The House of Commons’ women and equalities committee recently stated that political parties should have robust procedures in place to prevent intimidation, bullying or sexual harassment. The committee looked at this thanks to the work of Gavin Shuker, who has helped in taking up this issue since we first started highlighting it. Labour should follow this advice, put its values into action and change its structures and culture if we are to make our party safe for women.

We need thorough and enforced codes of conduct: online, offline and at all levels of the party, from branches to the parliamentary Labour party. These should be made clear to everyone upon joining, include reminders at the start of meetings and be up in every campaign office in the country.
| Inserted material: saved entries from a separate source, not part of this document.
/-- Whether a word of spec/opcode_table.json, given with no format, is one of its RV32 words. The table's two formats share
their low bits and a table word carries no format mark: more than 32 bits are a bundle; a word whose low two bits are not 11 is a
bundle (R58); of the others a one-byte word below 16 is an ALU row (R47) and the rest are RV32 words (log 7). -/
def tableWordIsRv32 (nbits w : Nat) : Bool :=
  decide (nbits ≤ 32) && (w % 4 == 3) && !(decide (nbits ≤ 8) && decide (w < 16))

/-- The item a table word stands for: an RV32 word, or a packed bundle. -/
def tableItem (nbits w : Nat) : Fetched :=
  if tableWordIsRv32 nbits w then .word (BitVec.ofNat 32 w) else .bundle (BitVec.ofNat 64 w)

/-- The instruction the decoder reads from an instruction whose bits are `w`. An RV32 word is laid out as its four bytes, the
lowest first, and decoded from them; a bundle is a 64-bit value that memory never holds (R44). -/
def decodeTableWord (nbits w : Nat) : Option Instr :=
  match tableItem nbits w with
  | .word v =>
    match decodeBytes (bytesOfWord v) with
    | .ok (i, _) => some i
    | .error _ => none
  | .bundle v =>
    match decode (.bundle v) with
    | .ok i => some i
    | .error _ => none

end Sys2Proof
end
Too many members – particularly new and young members – say they don’t know how to report incidents or what will happen if they do. This information should be given to all members, made easily available on the website and circulated to all local parties.

Too many people – including MPs and local party leaders – still say they wouldn’t know what to do if a local member told them they had been sexually harassed. All staff members and people in positions of responsibility should be given training, so they can support members and feel comfortable responding to issues.

Having a third party organisation or individual to deal with complaints of this nature would be a huge help too. Their contact details should be easy to find on the website. This organisation should, crucially, be independent of influence from elsewhere in the party. This would allow them to perform their role without political pressures or bias. We need a system that gives members confidence that they will be treated fairly, not one where members are worried about reporting incidents because the man in question holds power, has certain political allies or is a friend or colleague of the person you are supposed to complain to.

Giving this third party the resources and access they need to identify issues within our party and recommend further changes to the NEC would help to begin a continuous process of improving both our structures and culture.

Labour should champion a more open culture, where people feel able to report incidents and don't have to worry about ruining their career or facing political repercussions if they do so. Problems should not be brushed under the carpet. It takes bravery to admit your faults. But, until these problems are faced head-on, they will not go away.

Being the party of equality does not mean Labour is immune to misogyny and sexual harassment, but it does mean it should lead the way on tackling it.

Now is the time for Labour to practice what it preaches and prove it is serious about women’s equality.

Bex Bailey was on Labour’s national executive committee from 2014 to 2016.